Question

Determine whether the following equations are separable. If so, solve the initial value problem. $$y^{\prime}(t)=\cos ^{2} y, y(1)=\frac{\pi}{4}$$

Short answer

Question: Solve the initial value problem for the given differential equation and initial condition. Differential Equation: $$ y'(t) = \cos^2{y} $$ Initial Condition: $$ y(1) = \frac{\pi}{4} $$ Answer: The solution to the initial value problem is $$ y(t) = \arctan{t} $$ with the initial condition $$ y(1) = \frac{\pi}{4} $$.

Step-by-step solution

Determine if the equation is separable

The equation is given as: $$ y'(t) = \cos^2{y} $$ Compare it to the form \(y'(t) = f(t)g(y)\). We can rewrite the right-hand side as: $$ y'(t) = (1)(\cos^2{y}) $$ Clearly, \(f(t) = 1\) and \(g(y) = \cos^2{y}\). The equation is separable.

Apply separation of variables

Now that we have confirmed that the equation is separable, we will separate the variables and rewrite the equation in the form: $$ \frac{dy}{\cos^2{y}} = dt $$

Integrate both sides

Integrate both sides of the equation: $$ \int \frac{dy}{\cos^2{y}} = \int dt $$ The left side can be integrated using the substitution technique with \(u = \tan{y}\) and \(du = \sec^2{y}dy\), giving: $$ \int du = \int dt $$

Solve for y(t)

Integrate both sides: $$ u = t + C $$ Substitute back for \(y\): $$ \tan{y} = t + C $$ So, we have $$ y(t) = \arctan{(t + C)} $$

Apply the initial condition

Now, we'll use the initial condition \(y(1) = \frac{\pi}{4}\) to find the constant \(C\). $$ y(1) = \arctan{(1 + C)} = \frac{\pi}{4} $$ We can find the value of \(C\) by taking the tangent of both sides: $$ \tan{y(1)} = 1 + C \Rightarrow \tan{\frac{\pi}{4}} = 1 + C $$ Since \(\tan{\frac{\pi}{4}} = 1\), we have: $$ 1 = 1 + C \Rightarrow C = 0 $$

Write the final solution

Now, substitute the value of \(C\) back into the equation for \(y(t)\): $$ y(t) = \arctan{(t + 0)} = \arctan{t} $$ This is the solution to the initial value problem: $$ y(t) = \arctan{t}, y(1) = \frac{\pi}{4} $$

Key concepts

Initial Value Problem

An initial value problem is a type of differential equation along with a specified condition called the initial condition. This initial condition usually involves the value of the unknown function at a certain point. In simple terms, it tells us where the solution to the differential equation should begin.

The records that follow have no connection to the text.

-- ==== Sys2Proof/Tests/Slice0.lean ====
section
/-! SUPPORT. The package's own tests: the refusals of the WellFormed checks, one step of each command with the value that a
worked example or rule of spec/ gives, and for each obligation with hypotheses a state and operands that meet them, clause by
clause. -/

namespace Sys2Proof.Tests
open Sys2Proof Sys2Proof.Machine

-- The theorems are elaborated in turn. Each kernel evaluation waits for the kernel's check of what stands before it, and
-- a hundred of them waiting at one time would take a thread each.
set_option Elab.async false

/-! ## Small states -/

/-- The state after one command. -/
def run (c : Instr) (s : State) : State :=
  match exec c s with
  | .next t => t
  | _ => s

/-- The left camera's offers of spec/03_mode_agreement.md, 3.11. -/
def offersL : List RawOffer := [⟨0, 3, 1250000, 0, 0, 50000, 60000⟩, ⟨1, 7, 2400000, 0, 0, 80000, 30000⟩]

/-- The right camera's offers of 3.11. -/
def offersR : List RawOffer :=
  [⟨0, 3, 1250000, 0, 0, 50000, 60000⟩, ⟨1, 3, 1250000, 1, 1300000, 50000, 50000⟩,
    ⟨2, 7, 2400000, 1, 2400000, 80000, 30000⟩]

/-- The left camera's CAPS: identity 70,112, FOCUS motorised (11.1). -/
def capsL : RawCaps := ⟨1, 70112, 1, offersL⟩

/-- The right camera's CAPS: identity 81,440 (11.1). -/
def capsR : RawCaps := ⟨1, 81440, 1, offersR⟩

def offer0 : Offer := ⟨0, ⟨3, 1250000, none, 50000, 60000⟩⟩

def offer1 : Offer := ⟨1, ⟨3, 1250000, some 1300000, 50000, 50000⟩⟩

/-- The agreement of 3.11: L offer 0 and R offer 1. -/
def deal : Agreement := pairAgreement .atReset offer0 offer1

/-- An attached eye with HALT in its buffer. -/
def eyeIn (st : EyeState) (raw : RawCaps) : EyePort :=
  { EyePort.atReset true false [] with
    state := st
    timer := .low 0
    buffer := some .halt
    caps := judgeCaps raw }

/-- Both eyes in a state, their CAPS held, the store READY. -/
def attached (st : EyeState) : State :=
  { State.reset with
    eyes := ⟨eyeIn st capsL, eyeIn st capsR⟩
    lts := { State.reset.lts with store := .ready } }

/-- Both eyes AGREED in SETUP. -/
def agreed : State := { attached .agreed with ae := { AgreementEngine.atReset with agreement := some deal } }

/-- Both eyes PROPOSED the deal in SETUP. -/
def proposed : State := { attached .proposed with ae := agreed.ae }

/-- The plan for mark 0 of a take begun in `agreed`, in progress (11.3). -/
def rolled : State := run (.roll 0) agreed

/-- The same plan, prepared. -/
def planned : State := run .planComplete rolled

/-- After mark 0: both eyes RUNNING, the R pulse fired, the L pulse scheduled. -/
def marked : State := run .rollingMark planned

/-- After the L pulse. -/
def fired : State := run (.triggerPulse .left) marked

/-- A take that is draining. -/
def draining : State := run (.cut 0) marked

/-- The window of one slot at age `k` in a drain that has counted `k` marks. -/
def drained (k : Nat) : State :=
  { draining with
    cg := { draining.cg with drainCount := k }
    pe := { draining.pe with window := draining.pe.window.map fun p => { p with age := k } } }

/-- A receive slot filled. -/
def withSlot (e : Eye) (r : Report) (s : State) : State := s.mapEye e fun p => { p with slot := some r }

/-- A reset in force. -/
def held : State := run (.pinReset 1000) State.reset

/-- The source is REF and the reference is in a state, with P of 4,000,000 and a mark 1,000,000 ticks ahead. -/
def onRef (ref : RefState) (s : State) : State :=
  s.mapCg fun c =>
    { c with
      source := .ref
      ref := ref
      period := some 4000000
      nextMark := some 1000000
      window := some ⟨1000000, 500000, none⟩ }

/-- The reference window's mark has been issued. -/
def issued (number : Option MarkNumber) (s : State) : State :=
  s.mapCg fun c => { c with window := some ⟨1000000, 500000, some ⟨4000000, number⟩⟩ }

/-- SEEKING, with an edge at 0 and the present instant given. -/
def seeking (now : Nat) (good : Nat) (last : Option Nat) : State :=
  { State.reset with
    timebase := BitVec.ofNat 48 now
    cg := { Cadence.atReset with source := .ref, ref := .seeking, seek := ⟨some 0, last, good⟩ } }

/-- The FOCUS table of the left lens (6.7). -/
def tableL : AxisTable := ⟨4000, [(50, 1200), (100, 20400), (200, 38000), (65535, 52000)]⟩

/-- The FOCUS table of the right lens (6.7). -/
def tableR : AxisTable := ⟨5000, [(50, 900), (100, 21000), (200, 37500), (65535, 51000)]⟩

/-- The decreasing IRIS axis of 6.9. -/
def tableIris : AxisTable := ⟨20000, [(0, 60000), (400, 40000), (800, 30001), (1000, 25000)]⟩

/-- A lens table of one FOCUS axis. -/
def focusTable (identity : BitVec 32) (t : AxisTable) : LensTable := ⟨identity, ⟨some t, none, none⟩⟩

def imageL : LensImage := ⟨focusTable 70112 tableL, (focusTable 70112 tableL).image⟩

/-- The image of the left table staged. -/
def staged (s : State) : State :=
  s.mapLts fun l => { l with staging := writeBytes emptyStaging 0 imageL.image }

/-- The left table in slot 2, and the eyes bound. -/
def loaded (s : State) : State :=
  evalBindings (s.mapLts fun l => { l with slots := l.slots.set 2 ⟨some imageL, none, false⟩ })

/-- A pair record of zeros. -/
def blankRecord : PairRecord where
  kind := .paired
  skew := false
  lensMismatch := false
  rateClamped := false
  holdover := false
  refStep := false
  precededByLoss := false
  opposed := false
  take := 1
  mark := 0
  time := 0
  period := 0
  exposure := 0
  slip := 0
  predicted := 0
  anchorSkew := 0
  worstSkew := 0
  parts := .both ⟨.reported, 0, 0, 0, 0, 0, false, ⟨false, false, false⟩, false⟩
  lens := .all notCompared

/-- A part with `n` records in its pair queue. -/
def queued (n : Nat) : State :=
  State.reset.mapPq fun q => { q with queue := List.replicate n (acceptRecord false blankRecord) }

/-! ## The smoke test of WellFormed -/

theorem test_wf_caps : (Instr.capsReceived .left ⟨0, 0, 0, List.replicate 13 ⟨0, 0, 0, 0, 0, 0, 0⟩⟩ 0).wellFormed = false := by
  decide

theorem test_wf_stage_write : (Instr.stageWrite 0 [] 0).wellFormed = false ∧
    (Instr.stageWrite 0 (List.replicate 65 0) 0).wellFormed = false ∧
    (Instr.stageWrite 0 (List.replicate 64 0) 0).wellFormed = true := by
  decide

theorem test_wf_record_refused : (Instr.rcpRecordRefused [false, false]).wellFormed = false ∧
    (Instr.rcpRecordRefused [false, true]).wellFormed = true := by
  decide

/-- The table gives no row any bits (notes/assumptions/24.md). -/
theorem test_decode_no_word : decodeTableWord 8 0x61 = none := rfl

/-! ## Records -/

/-- The check value of spec/00_scope.md, Conventions. -/
theorem test_record_check : recordCheck [0x31, 0x32, 0x33, 0x34, 0x35, 0x36, 0x37, 0x38, 0x39] = 0x29B1 := by
  decide +kernel

/-- The image of 11.4 is 5 + 19 + 2 = 26 bytes long, and reads back with bytes after it. -/
theorem test_image : imageL.image.length = 26 ∧ readImage (imageL.image ++ [1, 2, 3]) = some imageL := by
  decide +kernel

/-! ## Arithmetic of the worked examples -/

/-- 3.11: without a class wanted the pair (1, 2) with skew 0; with (1, 2) excluded the pair (0, 1). -/
theorem test_choice :
    (((judgeCaps capsL).bind fun l => (judgeCaps capsR).bind fun r => choose .atReset [] l.offers r.offers).map fun a =>
      (a.index, a.skew, a.ceiling, a.floor)) = some (⟨1, 2⟩, 0, 30000, 2480000) ∧
    (((judgeCaps capsL).bind fun l => (judgeCaps capsR).bind fun r =>
      choose .atReset [(1, 2)] l.offers r.offers).map fun a =>
      (a.index, a.skew, a.ceiling, a.floor)) = some (⟨0, 1⟩, 25000, 50000, 1350000) := by
  decide +kernel

/-- A plan begun at an instant with the last readout starts of a worked case. -/
def planAt (now : Time) (period : Nat) (l r : Time) : PlanInProgress :=
  ⟨{ agreed.snapshot deal with
      period := period
      expected := after now period
      lastReadout := ⟨some l, some r⟩ }, .both true, .both false⟩

/-- 4.10: exposure, offsets, slip and edge differences of the plan for mark 11. -/
theorem test_plan_steady :
    let p := (planAt 200000000 4166667 202108333 202083333).plan
    p.exposure = 2083333 ∧ p.offset = ⟨25000, 0⟩ ∧ p.slip = 0 ∧ p.skipped = false ∧ p.p0 = 25000 ∧
      p.p1024 = -25000 ∧ p.skew = 25000 := by
  decide +kernel

/-- 4.11: a slip of 433,333 ticks. 4.12: shortfalls past the quarter period skip the mark. -/
theorem test_plan_slip_and_skip :
    let p := (planAt 300000000 2000000 302108333 302083333).plan
    let q := (planAt 502000000 2000000 504191666 504166666).plan
    p.exposure = 1000000 ∧ p.slip = 433333 ∧ p.skipped = false ∧ q.slip = 516666 ∧ q.skipped = true := by
  decide +kernel

/-- 6.7 and 6.9: ideal counts, with the clamp and the tie on a decreasing axis. -/
theorem test_ideal_counts :
    idealCount tableL 130 = some 25680 ∧ idealCount tableR 130 = some 25950 ∧ idealCount tableL 40 = some 1200 ∧
      idealCount tableL 220 = some 38004 ∧ idealCount tableIris 600 = some 35000 := by
  decide +kernel

/-- 6.7 and 6.9: demands read back. -/
theorem test_read_back :
    readBack tableR 25900 = some 130 ∧ readBack tableR 24000 = some 118 ∧ readBack tableL 1150 = some 50 ∧
      readBack tableIris 35000 = some 600 ∧ readBack tableIris 24000 = some 1000 := by
  decide +kernel

/-- 6.8: targets under slew. 6.7: the error of 12 is a mismatch at tolerance 10. -/
theorem test_slew_and_compare :
    axisTarget (some tableL) true (some 220) (some 25680) = some ⟨29680, false, true⟩ ∧
      axisTarget (some tableR) true (some 220) (some 35950) = some ⟨37504, false, false⟩ ∧
      compareAxis (some tableL) (some tableR) (some 25680) (some 24000) 10 = ⟨true, 12, true⟩ := by
  decide +kernel

/-- 11.5: the step rates of the ramp from 24,000 to 48,000 in 4 marks. -/
theorem test_ramp :
    (Ramp.mk 24000 48000 0 4).next.rate = 30000 ∧ (Ramp.mk 24000 48000 2 4).next.rate = 42000 ∧
      framePeriod 42000 1350000 = 2380952 := by
  decide

/-! ## One step of each command -/

theorem test_profile :
    let p : RawProfile := ⟨0, 1, 3, 24000, 0, 512, 4, 50000, 10, 10, 10⟩
    (run (.profile p 0) State.reset).ae.frame.geometry = 3 ∧
      (run (.profile { p with depth := 1 } 0) State.reset).rcp.response.code = .range := by
  decide +kernel

theorem test_source :
    (run (.source 1 0) State.reset).cg.ref = .seeking ∧ (run (.source 2 0) State.reset).rcp.response.code = .range := by
  decide +kernel

theorem test_rate :
    (run (.rate 60000 0 0) agreed).cg.targetRate = 50000 ∧ (run (.rate 60000 0 0) agreed).rcp.response.code = .clamped := by
  decide +kernel

theorem test_shutter :
    (run (.shutter 0 36001 0) State.reset).tp.shutterValue = 36000 ∧
      (run (.shutter 2 1 0) State.reset).rcp.response.code = .range := by
  decide +kernel

theorem test_demand :
    (run (.demand 1 130 7 7 0) State.reset).lme.demand = ⟨some 130, none, none⟩ ∧
      (run (.demand 8 0 0 0 0) State.reset).rcp.response.code = .range := by
  decide +kernel

/-- 11.3: take 1, and mark 0 one period after ROLL. -/
theorem test_roll :
    rolled.cg.take = 1 ∧ rolled.cg.nextMark = some 4166667 ∧
      (run (.roll 0) State.reset).rcp.response.code = .state := by
  decide +kernel

theorem test_cut :
    draining.cg.rig = .draining ∧ draining.eyes.left.state = .agreed ∧ draining.cg.nextMark = some 8333334 := by
  decide +kernel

To capture this, an initial value problem is often framed as follows:

• A differential equation in terms of the function and its derivatives.
• An initial condition that specifies the value of the function at a particular point.

In the exercise above, the differential equation is given by:\[ y'(t) = \cos^2{y} \]and the initial condition is:\[ y(1) = \frac{\pi}{4} \]This means we are looking for a function \( y(t) \) that satisfies both the equation and the condition at \( t = 1 \). The initial condition helps to find a unique solution from the family of possible solutions, ensuring that the solution fits the problem context.

Integration Techniques

To solve separable differential equations, integration techniques are essential. Once we have separated the variables, each side of the equation is integrated separately to help find the solution.

For instance, in the given problem, after separating variables, we arrived at:\[ \int \frac{dy}{\cos^2{y}} = \int dt \]The left side of the equation often requires specific integration techniques, such as substitution, while the right side is typically straightforward to integrate, usually resulting in just the variable, \( t \), plus a constant.

Understanding which integration technique to apply depends on the form of the functions involved:

• Direct Integration: Used when simple antiderivatives are involved.
• Substitution: Helpful for transforming a difficult integral into a simpler one, often used when a function's derivative is present in the equation.

By properly applying these techniques, we can evaluate integrals and proceed to solve the equation.

Substitution Method

The substitution method is a powerful tool in integration, often used for simplifying the problem or when part of the integral matches a derivative of a function. This method involves substituting part of the original integral with a new variable, making it easier to integrate.

In the problem given, we used substitution to integrate \( \frac{dy}{\cos^2{y}} \). By letting \( u = \tan{y} \), the derivative \( du = \sec^2{y}dy \) was used. Since \( \frac{dy}{\cos^2{y}} = \tan{y} \), this substitution simplified the equation to:\[ \int du = \int dt \]

• First, identify a substitution that simplifies the integral.
• Make the substitution, replacing the original variable with the new one.
• Solve the resulting simpler integral.

Finally, it is important to remember to substitute back the original variable once the integration is complete, resulting in a solution in terms of the original variables used in the problem.